· Vatican City ·

Sacred Heart parishioners share their stories of service

Standing by those most in need

 Standing by those most in need  ING-030
29 July 2022

Speaking on behalf of the pastoral council of Sacred Heart Church of the First Peoples, Candida Shepherd and Bill Perdue presented to the Pope the service carried out by the parish community. “Our parish has been working to be a place of healing and reconciliation for many years”, they explained. Candida Shepherd, “a proud member of the Métis Nation of Alberta” expressed her gratitude “for how [their] community connects the Spirituality of [their] Indigenous ancestors and [their] deep relationship with [the] creator and [her] Catholic journey”. Bill Perdue in turn, shared his experience living his “Catholic faith in a parish that recognizes and honours [his] Indigenous and Irish ancestors”.

Built in 1913, the parish is a point of reference for the Italian, Portuguese, Spanish, Croatian, and, more recently, Eritrean communities. Through the leadership of Fr. Gary Laboucane, an Indigenous Oblate priest, this parish began to express its indigenous traditions in Catholic worship”, explained the two representatives.

In 1991, they said, “Sacred Heart was designated as Canada’s National Indigenous Parish”. They explained that “care of the poor and needy is a core value of this parish. Many of the peoples served in our inner-city parish find themselves in acute need, such as poverty, addiction, and homelessness”.

“Every day we respond to the immediate needs of hundreds of people who come to our door seeking a lunch, clothing, an emergency food hamper or simply encouragement and prayer”, they told the Pope. It is a service carried out in the Archdiocese of Edmonton “with other parishes and organizations”. And, they said, “although we are one of the poorest parishes financially in the Archdiocese, with the help of so many, we can serve hundreds of people every day”. Because, the speakers reiterated, “we are poor in finances, and rich in Catholic faith and the practice of mercy”, in that “we are always mindful that we are disciples of Jesus Christ when we serve those in need, and there is great need in our local community”.

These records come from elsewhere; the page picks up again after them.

-- ==== Sys2Proof/Machine/Reservation.lean ====
section
/-! DEFINITION. The bytes that stand in a channel: the ciphertext of a stored line (R196, R241), its check line (R191, R205) and its MAC line (R244,
R245), as functions of what the model holds. -/

namespace Sys2Proof.Machine

/-- Ciphertext of a stored data line as written (R241). -/
def Stored.cipher (x : Stored) : Line := encryptLine x.sealedIn.keys x.sealedIn.name x.sealedIn.page x.sealedIn.plain
/-- MAC of a stored data line as written (R243). -/
def Stored.mac (x : Stored) : BitVec 56 :=
  lineMac x.sealedIn.keys x.sealedIn.name x.sealedIn.page x.sealedIn.ctx x.sealedIn.minor x.sealedIn.ver x.cipher
/-- Data positions whose lines a row's parity takes in (R196). -/
def State.rowData (s : State) (v r : Nat) : List Nat := (List.range 7).filter (s.rowHolds v r)
/-- A line as written: that of a parity granule is the exclusive-or of the line over its row's data positions (R196). -/
def State.written (s : State) (key : Nat) : Line :=
  let x := s.stored key
  if x.parity then
    let v := keyVein key
    let r := keyChunk key - s.hotH
    (s.rowData v r).foldl (fun a p => a ^^^ (s.stored (s.deepKey v (7 * r + p) (key % 8))).cipher) 0
  else x.cipher
/-- Check word of a line as written: that of a marker is inverted (R205). -/
def State.checkWordOf (s : State) (key : Nat) : BitVec 64 :=
  let c : BitVec 64 := BitVec.ofNat 64 (rsCheck (s.written key).toNat)
  if (s.stored key).marker then ~~~c else c
/-- The codeword of a line as it stands in its channel, line and check word, with the error that lies over it (R189). -/
def State.codeword (s : State) (key : Nat) : Codeword := (s.checkWordOf key ++ s.written key) ^^^ (s.stored key).err
/-- The check line of a chunk: check word j belongs to line j (R191). -/
def State.checkLine (s : State) (v ofs chunk : Nat) : Line :=
  (List.range 8).foldl (fun a j => a ||| (((s.codeword (mediaKey v ofs chunk j)).extractLsb' 512 64).setWidth 512 <<< (64 * j))) 0
/-- Seven-byte MACs of eight lines as a MAC line: bytes 56 to 63 are zero (R244). -/
def macBytes (m : Nat → BitVec 56) : Line := (List.range 8).foldl (fun a j => a ||| ((m j).setWidth 512 <<< (56 * j))) 0
/-- The MAC line of a chunk as written: for a parity granule the exclusive-or of its row's data MAC lines (R245). -/
def State.macLine (s : State) (v ofs chunk : Nat) : Line :=
  let of_ (f : Nat → Nat) : Line := macBytes (fun j => (s.stored (f j)).mac)
  let r := chunk - s.hotH
  if s.hotH ≤ chunk && r % 8 = ofs then (s.rowData v r).foldl (fun a p => a ^^^ of_ (s.deepKey v (7 * r + p))) 0
  else of_ (mediaKey v ofs chunk)
/-- The codeword of a MAC line as it stands in its channel (R189, R244). -/
def State.macCodeword (s : State) (v ofs chunk : Nat) : Codeword :=
  ((BitVec.ofNat 64 (rsCheck (s.macLine v ofs chunk).toNat)) ++ s.macLine v ofs chunk) ^^^ sget 0 s.media.resv (macKey v ofs chunk)

/-! ### Counter-class lines (R246) -/

/-- Counter that a line's parent, or its root slot, holds for it (R250). -/
def State.treeCounter (s : State) (k level index : Nat) : Nat :=
  if level < 6 then sget 0 s.crypto.nodes (nodeKey k (level + 1) (index / 8) (index % 8))
  else sget 0 s.crypto.roots (64 * (k % 8) + (if k = 8 then 32 else 0) + index)
/-- Payload of a line, bytes 0 to 55, as a number, and its FLAGS byte: a leaf in the form of its position, a ledger line, or a node (R246). -/
def State.treePayload (s : State) (k level index : Nat) : Nat × Nat :=
  let fields (w n : Nat) (f : Nat → Nat) : Nat := ((List.range n).map (fun j => f j % 2 ^ w * 2 ^ (w * j))).sum
  if 0 < level then (fields 56 8 (fun c => sget 0 s.crypto.nodes (nodeKey k level index c)), 0)
  else if k = 8 then (fields 56 8 (fun e => sget 0 s.crypto.ledgerSeq (8 * index + e)),
    fields 1 8 (fun e => b2n (sget false s.crypto.ledgerUse (8 * index + e))))
  else
    let l := s.leaf k index
    if index < s.hotH then (l.major % 2 ^ 64 + 2 ^ 64 * fields 6 64 (fun m => sget 0 l.minors m), 0)
    else (l.verLo % 2 ^ 64 + 2 ^ 64 * (l.verHi % 2 ^ 64), 1 + 2 * b2n l.lostLo + 4 * b2n l.lostHi)
/-- A counter-class line: payload, MAC under the metadata key with its parent's counter as VERSION, FLAGS (R246). -/
def State.treeLine (s : State) (k level index : Nat) : Line :=
  let p := s.treePayload k level index
  let mac := lineMac s.crypto.metaKey (treeName (k % 8) (treeLineNo k level index)) noPage 0 0 (s.treeCounter k level index)
    (BitVec.ofNat 512 (p.1 + 2 ^ 448 * p.2))
  BitVec.ofNat 512 (p.1 + 2 ^ 448 * mac.toNat + 2 ^ 504 * p.2)

end Sys2Proof.Machine
end

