/-- The division of a budget, the sensors, Rest and waking (R483, R484, R491, R496, R497, R498, R499, R500, R501, R503, R504). A head divides its budget among itself and the members it knows of; a conversion of the meter or of a request is taken where it belongs; a Rest entry that passes its checks waits for consent, one that fails them is refused, an idle module is named to rest at the next edge and a busy one stops the entry; a sample latches its readings and the first channel past its threshold, or else the ring's latch, wakes the module; a wake event wakes it or aborts an entry; the end of a wake raises READY, clears the regulation debts and sends PM_PME where the wake calls for it. -/
def Obligations.RestAndMeters : Prop :=
  (∀ (s : State) (m a b : Nat) (k : BitVec 64), s.runs = true → s.isHead 0 = true → s.now.toNat % 2048 = 16 + 96 * s.divideDepth → s.ring.divided = false
     → (s.pair 0).held = [(m, k)] → 0 < m → m < 64 → a = min 0xFFFFFFFE (s.get .ledg 0 F.LEDG_USED_INPUT_USED + s.get .ledg 0 F.LEDG_DEFICIT_DEFICIT) → b =
     (match sfind (s.pair 0).reports m with | some e => if (fieldB e 1 1).testBit 0 then min 0xFFFFFFFE (fieldB e 4 4 + fieldB e 8 4) else s.get .ledg 0 F.LEDG_NEW_REQ_REQ | none => s.get .ledg 0 F.LEDG_NEW_REQ_REQ)
     → Ends .budgetDivide s (fun t => t.get .ledg 0 F.LEDG_GRANT_OUT_GRANT = (divide s.subtreeBudget [a, b]).getD 0 0 % 2 ^ 32 ∧ t.get .ledg 0 F.LEDG_GRANT_OUT_GRANT m = (divide s.subtreeBudget [a, b]).getD 1 0 % 2 ^ 32 ∧ (∀ p < 64, p ≠ 0 → p ≠ m → t.get .ledg 0 F.LEDG_GRANT_OUT_GRANT p = 0) ∧ { s with ring := { s.ring with divided := true } }.OnlyRegs t ((List.range 64).map (fun p => bitAddr .ledg 0 F.LEDG_GRANT_OUT_GRANT p)))) ∧
  (∀ (s : State) (ch reading : Nat), s.runs = true → ch ≤ 12 → reading < 2 ^ 32 → s.energy.request = some ch → Ends (.sensorConversion ch reading 3) s
     (fun t => t.get .ledg 0 F.LEDG_SENSOR_READING ch = reading ∧ t.get .ledg 0 F.LEDG_SENSOR_RESULT_READING = reading ∧ t.get .ledg 0
     F.LEDG_STATUS_REQ_BUSY = 0 ∧ t.get .ledg 0 F.LEDG_STATUS_REQ_DONE = 1 ∧ { s with energy := { s.energy with request := none } }.OnlyRegs t [bitAddr
     .ledg 0 F.LEDG_SENSOR_READING ch, bitAddr .ledg 0 F.LEDG_SENSOR_RESULT_READING, bitAddr .ledg 0 F.LEDG_STATUS_REQ_BUSY, bitAddr .ledg 0
     F.LEDG_STATUS_REQ_DONE])) ∧
  (∀ (s : State) (ch reading prev : Nat), s.runs = true → reading < 2 ^ 32 → ch = (if s.restState = 4 then 0 else meterCh s.now) → ch < 9 → prev = (sget
     none s.energy.last ch).getD s.energy.opened → Ends (.sensorConversion ch reading 2) s (fun t => t.get .ledg 0 F.LEDG_SENSOR_READING ch = reading ∧
     sget 0 t.energy.rail ch = sget 0 s.energy.rail ch + reading % 65536 * (reading / 65536) * ((s.tb.elapsed.toNat + 2 ^ 32 - prev) % 2 ^ 32) ∧ sget none
     t.energy.last ch = some s.tb.elapsed.toNat ∧ (∀ x, x ≠ ch → sget 0 t.energy.rail x = sget 0 s.energy.rail x) ∧ (16000 * s.get .ledg 0 F.LEDG_BUDGET_B
     ≤ railEnergy (sget 0 t.energy.rail 0) → t.bit .ledg 0 F.LEDG_STATUS_BUDGET_HIT = true))) ∧
  (∀ (s : State) (reading : Nat), s.runs = true → reading < 2 ^ 32 → s.restState ≠ 4 → meterCh s.now = 9 → Ends (.sensorConversion 9 reading 2) s (fun t
     => t.get .ledg 0 F.LEDG_SENSOR_READING 9 = reading ∧ t.energy.inletMax = some ((s.energy.inletMax.map (fun m => max m (tempOf reading))).getD (tempOf
     reading)) ∧ sget none t.energy.last 9 = some s.tb.elapsed.toNat ∧ { s with energy := t.energy }.OnlyRegs t [bitAddr .ledg 0 F.LEDG_SENSOR_READING 9])) ∧
  (∀ (s : State) (agent ch : Nat), s.runs = true → s.mayWrite agent .ledg 0 F.LEDG_SENSOR_REQ_GO → s.bit .ledg 0 F.LEDG_STATUS_REQ_BUSY = false → ch ≤ 12
     → Ends (.sensorRequest agent ch) s (fun t => t.energy.request = some ch ∧ t.get .ledg 0 F.LEDG_STATUS_REQ_BUSY = 1 ∧ (s.tb.phase = 0 ∨ 96 < s.tb.phase
     → t.get .ledg 0 F.LEDG_STATUS_MP_LOST = 1 ∧ t.get .ledg 0 F.HDR_STATUS_LOST_ARB = 1) ∧ (s.tb.phase ≠ 0 → s.tb.phase ≤ 96 → { s with energy := { s.energy with request := some ch } }.OnlyRegs
     t [bitAddr .ledg 0 F.LEDG_STATUS_REQ_BUSY]))) ∧
  (∀ (s : State) (agent : Nat), s.runs = true → s.mayWrite agent .rest 0 F.REST_CTL_ENTER → s.restState = 0 → s.restCheck = none → s.pwrOf 31 = none →
     Ends (.restEnter agent) s (fun t => t.get .rest 0 F.REST_STATUS_STATE = 2 ∧ t.rest.request = s.now ∧ t.secure.pwr = s.secure.pwr ++ [{ block := 31, action := 3, agent := agent, stamp := s.now }]
     ∧ t.get .own 0 F.OWN_PWR_PENDING_REST = 1 ∧ t.get .own 0 F.OWN_PWR_STAT_DEFERRED = min (2 ^ F.OWN_PWR_STAT_DEFERRED.w - 1) (s.get .own 0
     F.OWN_PWR_STAT_DEFERRED + 1) ∧ (t.get .own 0 F.HDR_INT_STATUS_INT_BLOCK).testBit 2 = true ∧ t.boot = s.boot)) ∧
  (∀ (s : State) (agent reason who unit : Nat), s.runs = true → s.mayWrite agent .rest 0 F.REST_CTL_ENTER → s.restState = 0 → s.restCheck = some (reason, who, unit)
     → Ends (.restEnter agent) s (fun t => t.get .rest 0 F.REST_STATUS_STATE = 0 ∧ sget none t.rest.log (s.rest.nextSeq % 16) = some { seq := s.rest.nextSeq, kind := 1, reason := reason, agent := who, unit := unit, stamp := s.now }
     ∧ sget 0 t.rest.refusedBy who = min 0xFFFF (sget 0 s.rest.refusedBy who + 1) ∧ t.get .rest 0 F.REST_REFUSED_REFUSED = min (2 ^
     F.REST_REFUSED_REFUSED.w - 1) (s.get .rest 0 F.REST_REFUSED_REFUSED + 1) ∧ (t.get .rest 0 F.HDR_INT_STATUS_INT_BLOCK).testBit 0 = true ∧ t.secure =
     s.secure)) ∧
  (∀ (s : State), s.runs = true → s.restState = 3 → s.busyBlock = none → strokesSince s.rest.drainFrom s.now ≤ s.drainMax → Ends .restEntryEdge s (fun t
     => { s with rest := { s.rest with entering := true } } = t)) ∧
  (∀ (s : State) (b : Block) (n : Nat), s.runs = true → s.restState = 3 → s.rest.entering = false → s.drainMax ≤ strokesSince s.rest.drainFrom s.now →
     s.busyBlock = some (b, n) → Ends .restDrainTimeout s (fun t => t.get .rest 0 F.REST_STATUS_STATE = 0 ∧ sget none t.rest.log (s.rest.nextSeq % 16) =
     some { seq := s.rest.nextSeq, kind := 2, reason := 8, agent := 0x40 + Block.id b, unit := n, stamp := s.now } ∧ sget 0 t.rest.abortedBy (0x40 +
     Block.id b) = min 0xFFFF (sget 0 s.rest.abortedBy (0x40 + Block.id b) + 1) ∧ t.get .rest 0 F.REST_REFUSED_ABORTED = min (2 ^ F.REST_REFUSED_ABORTED.w
     - 1) (s.get .rest 0 F.REST_REFUSED_ABORTED + 1) ∧ (t.get .rest 0 F.HDR_INT_STATUS_INT_BLOCK).testBit 1 = true ∧ t.secure = s.secure)) ∧
  (∀ (s : State) (readings : List Nat), s.runs = true → s.restState = 4 → s.bit .rest 0 F.REST_CFG_SKETCH_EN = true → s.now.toNat % max 1 (s.get .rest 0
     F.REST_CFG_SKETCH_PERIOD) = 3 → readings.length = 8 → ∀ n < 8, s.crosses n (readings.getD n 0) = false → s.ring.wakeLatch = false → Ends
     (.sketchSample readings) s (fun t => t.get .rest 0 F.REST_STATUS_STATE = 4 ∧ (∀ n < 8, t.get .ledg 0 F.LEDG_SENSOR_READING (sketchChans.getD n 0) =
     readings.getD n 0 % 2 ^ 32) ∧ t.rest = s.rest ∧ t.ring = s.ring)) ∧
  (∀ (s : State) (readings : List Nat) (n : Nat), s.runs = true → s.restState = 4 → s.bit .rest 0 F.REST_CFG_SKETCH_EN = true → s.now.toNat % max 1
     (s.get .rest 0 F.REST_CFG_SKETCH_PERIOD) = 3 → readings.length = 8 → (List.range 8).find? (fun i => s.crosses i (readings.getD i 0)) = some n → Ends
     (.sketchSample readings) s (fun t => t.get .rest 0 F.REST_STATUS_STATE = 5 ∧ t.get .rest 0 F.REST_WAKE_AGENT = 0x48 ∧ t.get .rest 0
     F.REST_WAKE_CHANNEL = n ∧ t.get .rest 0 F.REST_WAKE_WAKES = min (2 ^ F.REST_WAKE_WAKES.w - 1) (s.get .rest 0 F.REST_WAKE_WAKES + 1) ∧
     t.rest.wakeStroke = s.now ∧ t.rest.pme = true ∧ t.ring.wakeLatch = false ∧ (t.get .rest 0 F.HDR_INT_STATUS_INT_BLOCK).testBit 2 = true)) ∧
  (∀ (s : State) (readings : List Nat), s.runs = true → s.restState = 4 → s.bit .rest 0 F.REST_CFG_SKETCH_EN = true → s.now.toNat % max 1 (s.get .rest 0
     F.REST_CFG_SKETCH_PERIOD) = 3 → readings.length = 8 → ∀ n < 8, s.crosses n (readings.getD n 0) = false → s.ring.wakeLatch = true → Ends (.sketchSample
     readings) s (fun t => t.get .rest 0 F.REST_STATUS_STATE = 5 ∧ t.get .rest 0 F.REST_WAKE_AGENT = 9 ∧ t.get .rest 0 F.REST_WAKE_CHANNEL = 0 ∧
     t.rest.wakeStroke = s.now ∧ t.rest.pme = true ∧ t.ring.wakeLatch = false ∧ (t.get .rest 0 F.HDR_INT_STATUS_INT_BLOCK).testBit 2 = true)) ∧
  (∀ (s : State) (waker : Nat), s.runs = true → isHost waker = true ∨ waker ∈ [0x08, 0x43, 0x46] → s.restState = 4 → Ends (.wakeEvent waker) s (fun t =>
     t.get .rest 0 F.REST_STATUS_STATE = 5 ∧ t.get .rest 0 F.REST_WAKE_AGENT = waker ∧ t.get .rest 0 F.REST_WAKE_CHANNEL = 0 ∧ t.get .rest 0
     F.REST_WAKE_WAKES = min (2 ^ F.REST_WAKE_WAKES.w - 1) (s.get .rest 0 F.REST_WAKE_WAKES + 1) ∧ t.rest.wakeStroke = s.now ∧ t.rest.pme = false ∧ (t.get
     .rest 0 F.HDR_INT_STATUS_INT_BLOCK).testBit 2 = true)) ∧
  (∀ (s : State) (waker : Nat), s.runs = true → isHost waker = true ∨ waker ∈ [0x08, 0x43, 0x46] → 1 ≤ s.restState → s.restState ≤ 3 → Ends (.wakeEvent
     waker) s (fun t => t.get .rest 0 F.REST_STATUS_STATE = 0 ∧ sget none t.rest.log (s.rest.nextSeq % 16) = some { seq := s.rest.nextSeq, kind := 2, reason := 9, agent := waker, unit := 0, stamp := s.now }
     ∧ t.pwrOf 31 = none ∧ t.get .rest 0 F.REST_REFUSED_ABORTED = min (2 ^ F.REST_REFUSED_ABORTED.w - 1) (s.get .rest 0 F.REST_REFUSED_ABORTED + 1) ∧
     (t.get .rest 0 F.HDR_INT_STATUS_INT_BLOCK).testBit 1 = true)) ∧
  (∀ (s : State), s.runs = true → s.restState = 5 → Ends .wakeDone s (fun t => t.get .rest 0 F.REST_STATUS_STATE = 0 ∧ t.get .mod 0 F.MOD_READY_READY = 1
     ∧ t.boot.readyAt = s.now ∧ t.rest.pme = false ∧ (∀ c < 8, t.get .regu 0 F.REGU_LOAD_DEBT_SLOTS c = 0) ∧ (s.rest.pme = true → ∀ a < 16, s.hasAttach a =
     true → (s.att a).d3 = true → Msg.pme a ∈ t.out)))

“Many of those challenges can be traced back to the legacy of the Canadian Indian Residential School System, including those operated by the Roman Catholic Church”, they noted, thanking the Pope “for hearing our voices”. They acknowledged that it was precisely the Holy Father’s presence there which gave them “the opportunity to confront, to understand, to release and to transcend our trauma. At Sacred Heart, we recognise that our newly restored church will serve as a venue for healing and reconciliation between the Indigenous of this land and all those who chose to come here now and in the future”, they said.

Sacred Heart Church, they affirmed, “embodies what we refer to as “Reconcili-ACTION,” where we embrace the findings of the Truth and Reconciliation Commission of Canada with action, to live as disciples of Christ to serve those who suffer. We believe with absolute conviction that Every Child Matters. And that every woman and girl is sacred”.

“The presence of our Holy Father here today, who Himself has championed the global rights of children and celebrated the importance of family, is an acknowledgement of our belief that every child has the right to have parents and grandparents in their life, the right to celebrate their culture, whether Indigenous or other, and that every child is entitled to his or her own voice. Our Church”, they concluded, “is a place where the survivors of residential school trauma can come with their families and gather as an inclusive community” and “a place where we will continue to preserve and revitalize Indigenous languages, arts, and music — instilling pride in our future generations”.